▸ **WORK REQUEST**
A word-for-word repetition of all the entries is required.

--- ENTRIES SHOWN ---

-- ==== Sys2Proof/Laws/State.lean ====
section
/-! SUPPORT. One lemma per field per named update of State, so that no proof unfolds a record update. -/

namespace Sys2Proof.Machine

/-! ### memWrite -/

@[simp] theorem memWrite_busy (base : Nat) (bs : List Byte) (s : State) : (memWrite base bs s).busy = s.busy := rfl
@[simp] theorem memWrite_done (base : Nat) (bs : List Byte) (s : State) : (memWrite base bs s).done = s.done := rfl
@[simp] theorem memWrite_berr (base : Nat) (bs : List Byte) (s : State) : (memWrite base bs s).berr = s.berr := rfl
@[simp] theorem memWrite_err (base : Nat) (bs : List Byte) (s : State) : (memWrite base bs s).err = s.err := rfl
@[simp] theorem memWrite_irqEn (base : Nat) (bs : List Byte) (s : State) : (memWrite base bs s).irqEn = s.irqEn := rfl
@[simp] theorem memWrite_cmd (base : Nat) (bs : List Byte) (s : State) : (memWrite base bs s).cmd = s.cmd := rfl
@[simp] theorem memWrite_inLen (base : Nat) (bs : List Byte) (s : State) : (memWrite base bs s).inLen = s.inLen := rfl
@[simp] theorem memWrite_outLen (base : Nat) (bs : List Byte) (s : State) : (memWrite base bs s).outLen = s.outLen := rfl
@[simp] theorem memWrite_fillCount (base : Nat) (bs : List Byte) (s : State) : (memWrite base bs s).fillCount = s.fillCount := rfl
@[simp] theorem memWrite_pktCount (base : Nat) (bs : List Byte) (s : State) : (memWrite base bs s).pktCount = s.pktCount := rfl
@[simp] theorem memWrite_diag (base : Nat) (bs : List Byte) (s : State) : (memWrite base bs s).diag = s.diag := rfl
@[simp] theorem memWrite_ptsV (base : Nat) (bs : List Byte) (s : State) : (memWrite base bs s).ptsV = s.ptsV := rfl
@[simp] theorem memWrite_dtsV (base : Nat) (bs : List Byte) (s : State) : (memWrite base bs s).dtsV = s.dtsV := rfl
@[simp] theorem memWrite_timescale (base : Nat) (bs : List Byte) (s : State) : (memWrite base bs s).timescale = s.timescale := rfl
@[simp] theorem memWrite_ptsLo (base : Nat) (bs : List Byte) (s : State) : (memWrite base bs s).ptsLo = s.ptsLo := rfl
@[simp] theorem memWrite_ptsHi (base : Nat) (bs : List Byte) (s : State) : (memWrite base bs s).ptsHi = s.ptsHi := rfl
@[simp] theorem memWrite_dtsLo (base : Nat) (bs : List Byte) (s : State) : (memWrite base bs s).dtsLo = s.dtsLo := rfl
@[simp] theorem memWrite_dtsHi (base : Nat) (bs : List Byte) (s : State) : (memWrite base bs s).dtsHi = s.dtsHi := rfl
@[simp] theorem memWrite_t0Lo (base : Nat) (bs : List Byte) (s : State) : (memWrite base bs s).t0Lo = s.t0Lo := rfl
@[simp] theorem memWrite_t0Hi (base : Nat) (bs : List Byte) (s : State) : (memWrite base bs s).t0Hi = s.t0Hi := rfl
@[simp] theorem memWrite_streamId (base : Nat) (bs : List Byte) (s : State) : (memWrite base bs s).streamId = s.streamId := rfl
@[simp] theorem memWrite_cfgV (base : Nat) (bs : List Byte) (s : State) : (memWrite base bs s).cfgV = s.cfgV := rfl
@[simp] theorem memWrite_audCfg (base : Nat) (bs : List Byte) (s : State) : (memWrite base bs s).audCfg = s.audCfg := rfl
@[simp] theorem memWrite_spsLen (base : Nat) (bs : List Byte) (s : State) : (memWrite base bs s).spsLen = s.spsLen := rfl
@[simp] theorem memWrite_ppsLen (base : Nat) (bs : List Byte) (s : State) : (memWrite base bs s).ppsLen = s.ppsLen := rfl
@[simp] theorem memWrite_pesdSid (base : Nat) (bs : List Byte) (s : State) : (memWrite base bs s).pesdSid = s.pesdSid := rfl
@[simp] theorem memWrite_pesdLen (base : Nat) (bs : List Byte) (s : State) : (memWrite base bs s).pesdLen = s.pesdLen := rfl
@[simp] theorem memWrite_hdrCtrl (base : Nat) (bs : List Byte) (s : State) : (memWrite base bs s).hdrCtrl = s.hdrCtrl := rfl
@[simp] theorem memWrite_tsh (base : Nat) (bs : List Byte) (s : State) : (memWrite base bs s).tsh = s.tsh := rfl
@[simp] theorem memWrite_afFlags (base : Nat) (bs : List Byte) (s : State) : (memWrite base bs s).afFlags = s.afFlags := rfl
@[simp] theorem memWrite_afLen (base : Nat) (bs : List Byte) (s : State) : (memWrite base bs s).afLen = s.afLen := rfl
@[simp] theorem memWrite_pcrV (base : Nat) (bs : List Byte) (s : State) : (memWrite base bs s).pcrV = s.pcrV := rfl
@[simp] theorem memWrite_pcrBaseLo (base : Nat) (bs : List Byte) (s : State) : (memWrite base bs s).pcrBaseLo = s.pcrBaseLo := rfl
@[simp] theorem memWrite_pcrBaseHi (base : Nat) (bs : List Byte) (s : State) : (memWrite base bs s).pcrBaseHi = s.pcrBaseHi := rfl
@[simp] theorem memWrite_pcrExt (base : Nat) (bs : List Byte) (s : State) : (memWrite base bs s).pcrExt = s.pcrExt := rfl
@[simp] theorem memWrite_mem (base : Nat) (bs : List Byte) (s : State) : (memWrite base bs s).mem = Memory.store s.mem base bs := rfl
@[simp] theorem memWrite_params (base : Nat) (bs : List Byte) (s : State) : (memWrite base bs s).params = s.params := rfl
@[simp] theorem memWrite_host (base : Nat) (bs : List Byte) (s : State) : (memWrite base bs s).host = s.host := rfl
@[simp] theorem memWrite_resps (base : Nat) (bs : List Byte) (s : State) : (memWrite base bs s).resps = s.resps := rfl
@[simp] theorem memWrite_delay (base : Nat) (bs : List Byte) (s : State) : (memWrite base bs s).delay = s.delay := rfl
@[simp] theorem memWrite_draws (base : Nat) (bs : List Byte) (s : State) : (memWrite base bs s).draws = s.draws := rfl
@[simp] theorem memWrite_memDraw (base : Nat) (bs : List Byte) (s : State) : (memWrite base bs s).memDraw = s.memDraw := rfl
@[simp] theorem memWrite_outDraw (base : Nat) (bs : List Byte) (s : State) : (memWrite base bs s).outDraw = s.outDraw := rfl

---

▸ **REPLY**
-- ==== Sys2Proof/Laws/State.lean ====
section
/-! SUPPORT. One lemma per field per named update of State, so that no proof unfolds a record update. -/

namespace Sys2Proof.Machine

/-! ### memWrite -/

@[simp] theorem memWrite_busy (base : Nat) (bs : List Byte) (s : State) : (memWrite base bs s).busy = s.busy := rfl
@[simp] theorem memWrite_done (base : Nat) (bs : List Byte) (s : State) : (memWrite base bs s).done = s.done := rfl
@[simp] theorem memWrite_berr (base : Nat) (bs : List Byte) (s : State) : (memWrite base bs s).berr = s.berr := rfl
@[simp] theorem memWrite_err (base : Nat) (bs : List Byte) (s : State) : (memWrite base bs s).err = s.err := rfl
@[simp] theorem memWrite_irqEn (base : Nat) (bs : List Byte) (s : State) : (memWrite base bs s).irqEn = s.irqEn := rfl
@[simp] theorem memWrite_cmd (base : Nat) (bs : List Byte) (s : State) : (memWrite base bs s).cmd = s.cmd := rfl
@[simp] theorem memWrite_inLen (base : Nat) (bs : List Byte) (s : State) : (memWrite base bs s).inLen = s.inLen := rfl
@[simp] theorem memWrite_outLen (base : Nat) (bs : List Byte) (s : State) : (memWrite base bs s).outLen = s.outLen := rfl
@[simp] theorem memWrite_fillCount (base : Nat) (bs : List Byte) (s : State) : (memWrite base bs s).fillCount = s.fillCount := rfl
@[simp] theorem memWrite_pktCount (base : Nat) (bs : List Byte) (s : State) : (memWrite base bs s).pktCount = s.pktCount := rfl
@[simp] theorem memWrite_diag (base : Nat) (bs : List Byte) (s : State) : (memWrite base bs s).diag = s.diag := rfl
@[simp] theorem memWrite_ptsV (base : Nat) (bs : List Byte) (s : State) : (memWrite base bs s).ptsV = s.ptsV := rfl
@[simp] theorem memWrite_dtsV (base : Nat) (bs : List Byte) (s : State) : (memWrite base bs s).dtsV = s.dtsV := rfl
@[simp] theorem memWrite_timescale (base : Nat) (bs : List Byte) (s : State) : (memWrite base bs s).timescale = s.timescale := rfl
@[simp] theorem memWrite_ptsLo (base : Nat) (bs : List Byte) (s : State) : (memWrite base bs s).ptsLo = s.ptsLo := rfl
@[simp] theorem memWrite_ptsHi (base : Nat) (bs : List Byte) (s : State) : (memWrite base bs s).ptsHi = s.ptsHi := rfl
@[simp] theorem memWrite_dtsLo (base : Nat) (bs : List Byte) (s : State) : (memWrite base bs s).dtsLo = s.dtsLo := rfl
@[simp] theorem memWrite_dtsHi (base : Nat) (bs : List Byte) (s : State) : (memWrite base bs s).dtsHi = s.dtsHi := rfl
@[simp] theorem memWrite_t0Lo (base : Nat) (bs : List Byte) (s : State) : (memWrite base bs s).t0Lo = s.t0Lo := rfl
@[simp] theorem memWrite_t0Hi (base : Nat) (bs : List Byte) (s : State) : (memWrite base bs s).t0Hi = s.t0Hi := rfl
@[simp] theorem memWrite_streamId (base : Nat) (bs : List Byte) (s : State) : (memWrite base bs s).streamId = s.streamId := rfl
@[simp] theorem memWrite_cfgV (base : Nat) (bs : List Byte) (s : State) : (memWrite base bs s).cfgV = s.cfgV := rfl
@[simp] theorem memWrite_audCfg (base : Nat) (bs : List Byte) (s : State) : (memWrite base bs s).audCfg = s.audCfg := rfl
@[simp] theorem memWrite_spsLen (base : Nat) (bs : List Byte) (s : State) : (memWrite base bs s).spsLen = s.spsLen := rfl
@[simp] theorem memWrite_ppsLen (base : Nat) (bs : List Byte) (s : State) : (memWrite base bs s).ppsLen = s.ppsLen := rfl
@[simp] theorem memWrite_pesdSid (base : Nat) (bs : List Byte) (s : State) : (memWrite base bs s).pesdSid = s.pesdSid := rfl
@[simp] theorem memWrite_pesdLen (base : Nat) (bs : List Byte) (s : State) : (memWrite base bs s).pesdLen = s.pesdLen := rfl
@[simp] theorem memWrite_hdrCtrl (base : Nat) (bs : List Byte) (s : State) : (memWrite base bs s).hdrCtrl = s.hdrCtrl := rfl
@[simp] theorem memWrite_tsh (base : Nat) (bs : List Byte) (s : State) : (memWrite base bs s).tsh = s.tsh := rfl
@[simp] theorem memWrite_afFlags (base : Nat) (bs : List Byte) (s : State) : (memWrite base bs s).afFlags = s.afFlags := rfl
@[simp] theorem memWrite_afLen (base : Nat) (bs : List Byte) (s : State) : (memWrite base bs s).afLen = s.afLen := rfl
@[simp] theorem memWrite_pcrV (base : Nat) (bs : List Byte) (s : State) : (memWrite base bs s).pcrV = s.pcrV := rfl
@[simp] theorem memWrite_pcrBaseLo (base : Nat) (bs : List Byte) (s : State) : (memWrite base bs s).pcrBaseLo = s.pcrBaseLo := rfl
@[simp] theorem memWrite_pcrBaseHi (base : Nat) (bs : List Byte) (s : State) : (memWrite base bs s).pcrBaseHi = s.pcrBaseHi := rfl
@[simp] theorem memWrite_pcrExt (base : Nat) (bs : List Byte) (s : State) : (memWrite base bs s).pcrExt = s.pcrExt := rfl
@[simp] theorem memWrite_mem (base : Nat) (bs : List Byte) (s : State) : (memWrite base bs s).mem = Memory.store s.mem base bs := rfl
@[simp] theorem memWrite_params (base : Nat) (bs : List Byte) (s : State) : (memWrite base bs s).params = s.params := rfl
@[simp] theorem memWrite_host (base : Nat) (bs : List Byte) (s : State) : (memWrite base bs s).host = s.host := rfl
@[simp] theorem memWrite_resps (base : Nat) (bs : List Byte) (s : State) : (memWrite base bs s).resps = s.resps := rfl
@[simp] theorem memWrite_delay (base : Nat) (bs : List Byte) (s : State) : (memWrite base bs s).delay = s.delay := rfl
@[simp] theorem memWrite_draws (base : Nat) (bs : List Byte) (s : State) : (memWrite base bs s).draws = s.draws := rfl
@[simp] theorem memWrite_memDraw (base : Nat) (bs : List Byte) (s : State) : (memWrite base bs s).memDraw = s.memDraw := rfl
@[simp] theorem memWrite_outDraw (base : Nat) (bs : List Byte) (s : State) : (memWrite base bs s).outDraw = s.outDraw := rfl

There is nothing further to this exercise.